My partner and I are about to embark on a big, life-changing journey. We will be moving to Ireland, my home country, that I left 13 years ago. My wonderful and amazing partner will be arriving for the first time and it will involve meeting my family for the first time as well. My parents (in particular Mum) are over the moon that I’m coming back, and my partner will be royalty for dragging me home after so long away.
However, the visa process takes a while, and so my partner will be more or less just twiddling her thumbs for six months. Short term will be Christmas and spoiling my niece, but long term is when the dust settles and we have left that post-Christmas perk behind.
Some background also: my partner and I are very liberal; my partner is a person of colour. I know in the past some of my relatives have made racist and not particularly amusing comments.
How do I keep the peace? How is it best to approach this situation in the medium to long term?
Eleanor says: As I see it, the task is to help your partner feel like herself – a person separate from you – while so much of her life will be defined in relation to you. She’ll be waiting for a visa to make this big move to be with you, while being folded into your home and your family. It sounds like you really love and admire the person she is, just as herself. The question is: how can you help that individual show up in such a relationally defined space?
Begin by being sensitive to the fact this isn’t her home. Lots of things about the places we’re from seem true to us, and it’s easy to think that these are just objective truths, when in fact it’s the gilding of familiarity. The things that make it feel like home to you will not carry over to her without remainder – especially if some relatives will see her as capital-O Other. If you or your family take it as an insult when she doesn’t quite feel at home, that will really compound her feelings of isolation. So, as much as you can, make it OK for her to have those feelings. Mutually prepare for her to feel illegible, or sad, or homesick, so it doesn’t feel like she’s wrecking the party if those feelings appear.
It might really help her to know that you’re on the lookout so she doesn’t feel she’s the only watchman of her own wellbeing. Little ways of checking in can go a long way. “How are you feeling?” or “It’s been two months since we arrived: do you feel you’re getting enough time to talk to your people instead of just mine?”
And of course: you stand up to your relatives publicly if these racist remarks reappear.

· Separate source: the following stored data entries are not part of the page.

-- ==== Sys2Proof/Machine/State.lean ====
section
/-! DEFINITION. The state of the block (spec/10_state.md R20 to R42), the reasons a step can stop, and the state
right after reset. -/

namespace Sys2Proof.Machine

/-- The phase of a session (R23). The five values R23 names; 5 to 7 are never taken. -/
inductive Phase
  | idle | load | run | done | fault
deriving DecidableEq, Repr

/-- `MODE.KIND` (R24): which decoder the bits go to. -/
inductive Kind
  /-- `PREFIX`: variable-length code, decoded with the trie. -/
  | prefixCode
  /-- `FIXED`: fixed-width code, decoded with the code→symbol array. -/
  | fixedCode
deriving DecidableEq, Repr

/-- `MODE.FMT` (R24): the format of the body. -/
inductive Fmt
  /-- `TEXT`: each body byte is a character; `0` and `1` are bits. -/
  | text
  /-- `BINARY`: a padding byte, then packed bits. -/
  | binary
deriving DecidableEq, Repr

/-- The fault causes of spec/60_exceptions.md R241, under its names. -/
inductive Cause
  | mhNoCodeword | mhLenMismatch | mhEmptyTable | mhTableFull | mhCodeTooLong | mhFixedTooWide
  | mhNotPrefixFree | mhDupCode
  | csBadPadding | csDeadEnd | csUnmapped | csMidCodeword | csPartialCode | csNoPaddingByte
  | csPaddingNoData
  | icUndefinedOpcode | icReservedBits | icWrongPhase | icNoOpenEntry
deriving DecidableEq, Repr

/-- The three internal memories (spec/20_memory.md R50). -/
inductive SpaceName
  | ct | node | demux
deriving DecidableEq, Repr

/-- What the host does to the block between two commands: it presents a command word on the command port
(spec/20_memory.md R51), or it pulls `rst_n` low (spec/70_reset_and_hazards.md R270). -/
inductive HostInput
  | word (w : Word)
  | hardReset
deriving DecidableEq, Repr

/-- The state (R20). The last two fields are the model's own: what the host has presented and the block has not
taken yet (R51, log entry 5), and how many fault entries have drawn free values (log entry 1). -/
structure State where
  /-- `PHASE` (R23). -/
  phase  : Phase
  /-- `MODE` (R24): bit 0 `KIND`, bit 1 `FMT`. -/
  mode   : BitVec 2
  /-- `CAUSE` (R25). -/
  cause  : BitVec 8
  /-- `NENT` (R26). -/
  nent   : BitVec 9
  /-- `CT` (R27), by element index. -/
  ct     : List (Nat × CodeEntry)
  /-- `NNODE` (R28). -/
  nnode  : BitVec 17
  /-- `NODE` (R28), by element index. -/
  node   : List (Nat × TrieNode)
  /-- `L` (R31). -/
  l      : BitVec 4
  /-- `DEMUX` (R32), by element index. -/
  demux  : List (Nat × DemuxElem)
  /-- `PVALID` (R33). -/
  pvalid : Bool
  /-- `P` (R34). -/
  p      : BitVec 3
  /-- `HOLDV` (R35). -/
  holdv  : Bool
  /-- `HOLD` (R35). -/
  hold   : Byte
  /-- `CURSOR` (R36). -/
  cursor : BitVec 16
  /-- `CARRY` (R37). -/
  carry  : Byte
  /-- `CCNT` (R37). -/
  ccnt   : BitVec 4
  /-- `OUT` (R39): the symbols transferred on the symbol port since the last reset, first one first. -/
  out    : List Sym
  /-- What the host has presented and the block has not taken, oldest first (the model's own field). -/
  input  : List HostInput
  /-- How many fault entries have drawn free values (the model's own field). -/
  draws  : Nat
deriving DecidableEq, Repr

/-- The state after reset (R42, R271): the values R42 states; no element of `CT` and `NODE` holds a value (R42:
unspecified; log entry 2), every `DEMUX` element is invalid, the host has presented nothing. -/
def State.reset : State where
  phase  := .idle
  mode   := 0
  cause  := 0
  nent   := 0
  ct     := []
  nnode  := 0
  node   := []
  l      := 0
  demux  := []
  pvalid := false
  p      := 0
  holdv  := false
  hold   := 0
  cursor := 0
  carry  := 0
  ccnt   := 0
  out    := []
  input  := []
  draws  := 0

/-- Why the machine itself stops. The block's own faults are NOT here: they are a state, `PHASE = FAULT`
(spec/60_exceptions.md R246). No state that a run from reset reaches stops for any of these
(Obligations.StepNeverStopsFromInvariantStates states it). -/
inductive Fault
  /-- An access to an element the space does not have (R50 gives the sizes). Raised by a read or write of `CT`,
  `NODE` or `DEMUX`. Safe: the machine stops. -/
  | noSuchElement (space : SpaceName) (index : Nat)
  /-- A read of an element of `CT` or `NODE` that nothing has written since reset, whose content R42 leaves
  unspecified. Raised by `BLD`, `CWB`, `DAT`, `END`. Safe: the machine stops. -/
  | unwrittenElement (space : SpaceName) (index : Nat)
  /-- A loop of the pseudocode that makes no progress (`FBYTE` with `L = 0`, which no `BLD` leaves behind).
  Raised by `DAT`, `END`. Safe: the machine stops. -/
  | endlessLoop
deriving DecidableEq, Repr

/-- Why a step has no meaning. -/
inductive Refusal
  /-- The instruction has no meaning in the model yet. Raised by `exec`'s refused arms only (there are none).
  Safe: the machine stops. -/
  | notModelled (mnemonic : String)
deriving DecidableEq, Repr

end Sys2Proof.Machine
end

Finding ways to show her she isn’t condemned to thumb-twiddling if she doesn’t want to be, and that this is important to you too, might also help. Buy her a membership to a club she might like; make room for a work or creative space that’s just hers; treat the task of preventing thumb-twiddling as a joint activity you’re working on together.
One useful thing to do might be to do things in Ireland that are new to both of you so it’s not always you showing her around. It affects the rest of the relationship when one partner is always in the position of learning and the other always of telling.
Let her find her own relationship to the place too. Give her ways to keep teaching you things. That means things to do with Ireland – her own haunts and routes and favourite spots – and things from the life she’s leaving behind. Make space for her skills and tastes and history and family.
With a bit of effort, this move can feel like you’re building a new home together, not just fitting her into the one you already have.
This letter has been edited for clarity.